ASSIGNMENT:
Your reply should be the complete data, reproduced exactly.

Data records:

theorem looseEarthed {s : State} {m : Ant} (rests : (s.sw (.sel m)).state ≠ .moving) (earth : (s.sw (.sel m)).commanded = .earth)
    (none_ : s.mx.reports = []) : LooseEarthed (s.sw (.sel m))
      (((s.admitCore (.sel m) .manual true).2.leaveSafety (.sel m)).grants.absorbAll.sw (.sel m)) := by
  obtain ⟨-, joins, stays⟩ := admitCore_manual rests
  have behind := loose_sw (m := m) (admitCore_harmless rests none_)
  revert behind
  generalize ((s.admitCore (.sel m) .manual true).2.leaveSafety (.sel m)).grants.absorbAll.sw (.sel m) = v
  intro behind
  have queued {x : SwRec} (at_ : (s.admitCore (.sel m) .manual true).2.sw (.sel m) = x) (pending : x.state = .pending) :
      (v.state = .pending ∨ v.state = .moving) ∧ v.commanded = x.commanded ∧ v.cls = x.cls := by
    rw [at_] at behind
    rcases behind with same | ⟨-, g, rfl, moving, commanded, cls⟩
    · rw [same]
      exact ⟨.inl pending, rfl, rfl⟩
    · exact ⟨.inr moving, commanded, cls⟩
  have still {x : SwRec} (at_ : (s.admitCore (.sel m) .manual true).2.sw (.sel m) = x) (rests : x.state ≠ .pending) : v = x := by
    rw [at_] at behind
    exact behind.resolve_right fun ⟨waits, _⟩ => rests waits
  have place : (s.sw (.sel m)).inPlace = ((s.sw (.sel m)).confirmed == .stands .earth) := by rw [SwRec.inPlace, earth]
  constructor
  · intro ready home
    have at_ : (s.admitCore (.sel m) .manual true).2.sw (.sel m) = (s.sw (.sel m)).steady := by
      rw [joins ready]
      exact joinQueue_inPlace .manual (by rw [place, home]; rfl)
    rw [still at_ SwState.noConfusion]
    rfl
  · intro ready away
    have at_ := (congrArg (fun z : State => z.sw (.sel m)) (joins ready)).trans
      (joinQueue_waits .manual (by rw [place]; exact beq_eq_false_iff_ne.mpr away))
    obtain ⟨asked, commanded, cls⟩ := queued at_ rfl
    exact ⟨⟨asked, commanded.trans earth⟩, cls⟩
  · intro pending
    have at_ := (congrArg (fun z : State => z.sw (.sel m)) (stays (.inl pending))).trans (setSw_same s _ _)
    obtain ⟨asked, commanded, cls⟩ := queued at_ pending
    exact ⟨⟨asked, commanded.trans earth⟩, cls⟩
  · intro stopped
    have at_ := (congrArg (fun z : State => z.sw (.sel m)) (stays (.inr stopped))).trans (setSw_same s _ _)
    have same := still at_ fun pending => nomatch stopped.symm.trans pending
    rw [same]
    exact ⟨stopped, earth, rfl⟩

/-- Settles O31: the earthing column in order and the task as `Started` has it, or the admission of a loose selector. -/
theorem unroute : Obligations.Unroute := by
  intro s d tag serves
  let z := s.taken d tag 0x23
  refine ⟨fun a out => only_answered_of_refuse rfl serves (actUnroute_out_of_range z d out), fun m => ?_⟩
  intro c r used
  have asked : actUnroute d (antArg m) z = z.answerOf (z.earthRequest (.earthDesk d) m) := actUnroute_request z d m
  refine ⟨fun n holds => ?_, fun earth away => ?_⟩
  · intro mine active changed refusal
    have at_ : r.commanded = .bus n ∨ r.commanded = .earth := holds.imp id And.left
    have goes : z.earthRequest (.earthDesk d) m = z.routeRequest (.earthDesk d) n .nothing (some m) := by
      rw [State.earthRequest, earthingOf_bus z n m holds]
    rw [goes] at asked
    have rows : z.routeRefusal (.earthDesk d) n .nothing (some m) = refusal := routeRefusal_earth z d n m at_
    refine ⟨fun e refused => only_answered_of_refuse rfl serves (asked.trans ?_), fun free => ⟨fun inPlace => ?_, fun moves => ?_⟩⟩
    · rw [routeRequest_refused z _ n .nothing (some m) (rows.trans refused)]
      exact answerOf_bad z (earthRows_bad z d n m refused)
    · refine runs_of_act rfl serves (asked.trans ?_) fun e => LinkCalm.refl _
      rw [routeRequest_inPlace z _ n .nothing (some m) (rows.trans free) inPlace]
      exact answerOf_good z rfl
    · have calm : Calm z (z.startTask (.earthDesk d) n .nothing (some m)) := calm_startTask z _ n _ _ (Calm.refl z)
      obtain ⟨t, stored, started⟩ := startTask_started z (.earthDesk d) n .nothing (some m) serves.2
      refine ⟨_, runs_of_act rfl serves (asked.trans ?_) calm.links, calm.kept, t, stored, started.goes, started.asks, started.switches,
        ?_, fun old was running y mem busy => ?_, started.waits, started.past⟩
      · rw [routeRequest_accepted z _ n .nothing (some m) (rows.trans free) moves]
        exact answerOf_good z rfl
      · rw [started.switches]
        exact routeSet_earthed z n m .nothing
      · rw [started.switches]
        exact routeSet_replaced z n .nothing (some m) was running mem busy
  · intro refusal
    have goes : z.earthRequest (.earthDesk d) m = z.looseEarth (.earthDesk d) m := by
      rw [State.earthRequest, earthingOf_loose z m earth away]
    rw [goes] at asked
    refine ⟨fun e refused => ?_, fun free => ?_⟩
    · obtain ⟨u, answered⟩ := looseEarth_refused (s := z) d refused
      rw [answered] at asked
      exact only_answered_of_refuse rfl serves (asked.trans (answerOf_bad z (looseRows_bad z m refused)))
    · have taken := looseEarth_taken (s := z) d free
      obtain ⟨-, rests, -⟩ := looseRows_free (s := z) free
      have calm : Calm z (z.looseEarth (.earthDesk d) m).2 := calm_looseEarth z _ m (Calm.refl z)
      rw [taken] at asked calm
      refine ⟨_, runs_of_act rfl serves (asked.trans (answerOf_good z rfl)) calm.links, calm.kept, fun none_ => ?_⟩
      obtain ⟨home, away, waits, stands⟩ := looseEarthed (s := z) rests earth none_
      exact ⟨home, away, waits, stands⟩

end Sys2Proof.Machine
end

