-- ==== Sys2Proof/Machine/Reset.lean ====
section
/-! DEFINITION. RESET (spec/70_reset_and_hazards.md R220, R221). -/

namespace Sys2Proof.Machine

/-- RESET: when idle, one atomic step that sets every state element to its reset value; while a block is
in progress the model records a refusal (R220, R221). -/
def execReset (s : State) : Host.Outcome State Fault Refusal :=
  if s.busy then .refused .resetWhileBusy else .next s.resetEngine

end Sys2Proof.Machine
end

SOLUTION BELOW:
theorem looseEarthed {s : State} {m : Ant} (rests : (s.sw (.sel m)).state ≠ .moving) (earth : (s.sw (.sel m)).commanded = .earth)
    (none_ : s.mx.reports = []) : LooseEarthed (s.sw (.sel m))
      (((s.admitCore (.sel m) .manual true).2.leaveSafety (.sel m)).grants.absorbAll.sw (.sel m)) := by
  obtain ⟨-, joins, stays⟩ := admitCore_manual rests
  have behind := loose_sw (m := m) (admitCore_harmless rests none_)
  revert behind
  generalize ((s.admitCore (.sel m) .manual true).2.leaveSafety (.sel m)).grants.absorbAll.sw (.sel m) = v
  intro behind
  have queued {x : SwRec} (at_ : (s.admitCore (.sel m) .manual true).2.sw (.sel m) = x) (pending : x.state = .pending) :
      (v.state = .pending ∨ v.state = .moving) ∧ v.commanded = x.commanded ∧ v.cls = x.cls := by
    rw [at_] at behind
    rcases behind with same | ⟨-, g, rfl, moving, commanded, cls⟩
    · rw [same]
      exact ⟨.inl pending, rfl, rfl⟩
    · exact ⟨.inr moving, commanded, cls⟩
  have still {x : SwRec} (at_ : (s.admitCore (.sel m) .manual true).2.sw (.sel m) = x) (rests : x.state ≠ .pending) : v = x := by
    rw [at_] at behind
    exact behind.resolve_right fun ⟨waits, _⟩ => rests waits
  have place : (s.sw (.sel m)).inPlace = ((s.sw (.sel m)).confirmed == .stands .earth) := by rw [SwRec.inPlace, earth]
  constructor
  · intro ready home
    have at_ : (s.admitCore (.sel m) .manual true).2.sw (.sel m) = (s.sw (.sel m)).steady := by
      rw [joins ready]
      exact joinQueue_inPlace .manual (by rw [place, home]; rfl)
    rw [still at_ SwState.noConfusion]
    rfl
  · intro ready away
    have at_ := (congrArg (fun z : State => z.sw (.sel m)) (joins ready)).trans
      (joinQueue_waits .manual (by rw [place]; exact beq_eq_false_iff_ne.mpr away))
    obtain ⟨asked, commanded, cls⟩ := queued at_ rfl
    exact ⟨⟨asked, commanded.trans earth⟩, cls⟩
  · intro pending
    have at_ := (congrArg (fun z : State => z.sw (.sel m)) (stays (.inl pending))).trans (setSw_same s _ _)
    obtain ⟨asked, commanded, cls⟩ := queued at_ pending
    exact ⟨⟨asked, commanded.trans earth⟩, cls⟩
  · intro stopped
    have at_ := (congrArg (fun z : State => z.sw (.sel m)) (stays (.inr stopped))).trans (setSw_same s _ _)
    have same := still at_ fun pending => nomatch stopped.symm.trans pending
    rw [same]
    exact ⟨stopped, earth, rfl⟩

/-- Settles O31: the earthing column in order and the task as `Started` has it, or the admission of a loose selector. -/
theorem unroute : Obligations.Unroute := by
  intro s d tag serves
  let z := s.taken d tag 0x23
  refine ⟨fun a out => only_answered_of_refuse rfl serves (actUnroute_out_of_range z d out), fun m => ?_⟩
  intro c r used
  have asked : actUnroute d (antArg m) z = z.answerOf (z.earthRequest (.earthDesk d) m) := actUnroute_request z d m
  refine ⟨fun n holds => ?_, fun earth away => ?_⟩
  · intro mine active changed refusal
    have at_ : r.commanded = .bus n ∨ r.commanded = .earth := holds.imp id And.left
    have goes : z.earthRequest (.earthDesk d) m = z.routeRequest (.earthDesk d) n .nothing (some m) := by
      rw [State.earthRequest, earthingOf_bus z n m holds]
    rw [goes] at asked
    have rows : z.routeRefusal (.earthDesk d) n .nothing (some m) = refusal := routeRefusal_earth z d n m at_
    refine ⟨fun e refused => only_answered_of_refuse rfl serves (asked.trans ?_), fun free => ⟨fun inPlace => ?_, fun moves => ?_⟩⟩
    · rw [routeRequest_refused z _ n .nothing (some m) (rows.trans refused)]
      exact answerOf_bad z (earthRows_bad z d n m refused)
    · refine runs_of_act rfl serves (asked.trans ?_) fun e => LinkCalm.refl _
      rw [routeRequest_inPlace z _ n .nothing (some m) (rows.trans free) inPlace]
      exact answerOf_good z rfl
    · have calm : Calm z (z.startTask (.earthDesk d) n .nothing (some m)) := calm_startTask z _ n _ _ (Calm.refl z)
      obtain ⟨t, stored, started⟩ := startTask_started z (.earthDesk d) n .nothing (some m) serves.2
      refine ⟨_, runs_of_act rfl serves (asked.trans ?_) calm.links, calm.kept, t, stored, started.goes, started.asks, started.switches,
        ?_, fun old was running y mem busy => ?_, started.waits, started.past⟩
      · rw [routeRequest_accepted z _ n .nothing (some m) (rows.trans free) moves]
        exact answerOf_good z rfl
      · rw [started.switches]
        exact routeSet_earthed z n m .nothing
      · rw [started.switches]
        exact routeSet_replaced z n .nothing (some m) was running mem busy
  · intro refusal
    have goes : z.earthRequest (.earthDesk d) m = z.looseEarth (.earthDesk d) m := by
      rw [State.earthRequest, earthingOf_loose z m earth away]
    rw [goes] at asked
    refine ⟨fun e refused => ?_, fun free => ?_⟩
    · obtain ⟨u, answered⟩ := looseEarth_refused (s := z) d refused
      rw [answered] at asked
      exact only_answered_of_refuse rfl serves (asked.trans (answerOf_bad z (looseRows_bad z m refused)))
    · have taken := looseEarth_taken (s := z) d free
      obtain ⟨-, rests, -⟩ := looseRows_free (s := z) free
      have calm : Calm z (z.looseEarth (.earthDesk d) m).2 := calm_looseEarth z _ m (Calm.refl z)
      rw [taken] at asked calm
      refine ⟨_, runs_of_act rfl serves (asked.trans (answerOf_good z rfl)) calm.links, calm.kept, fun none_ => ?_⟩
      obtain ⟨home, away, waits, stands⟩ := looseEarthed (s := z) rests earth none_
      exact ⟨home, away, waits, stands⟩

end Sys2Proof.Machine
end

-- ==== Sys2Proof/Machine/Reset.lean ====
section
/-! DEFINITION. RESET (spec/70_reset_and_hazards.md R220, R221). -/

namespace Sys2Proof.Machine

/-- RESET: when idle, one atomic step that sets every state element to its reset value; while a block is
in progress the model records a refusal (R220, R221). -/
def execReset (s : State) : Host.Outcome State Fault Refusal :=
  if s.busy then .refused .resetWhileBusy else .next s.resetEngine

end Sys2Proof.Machine
end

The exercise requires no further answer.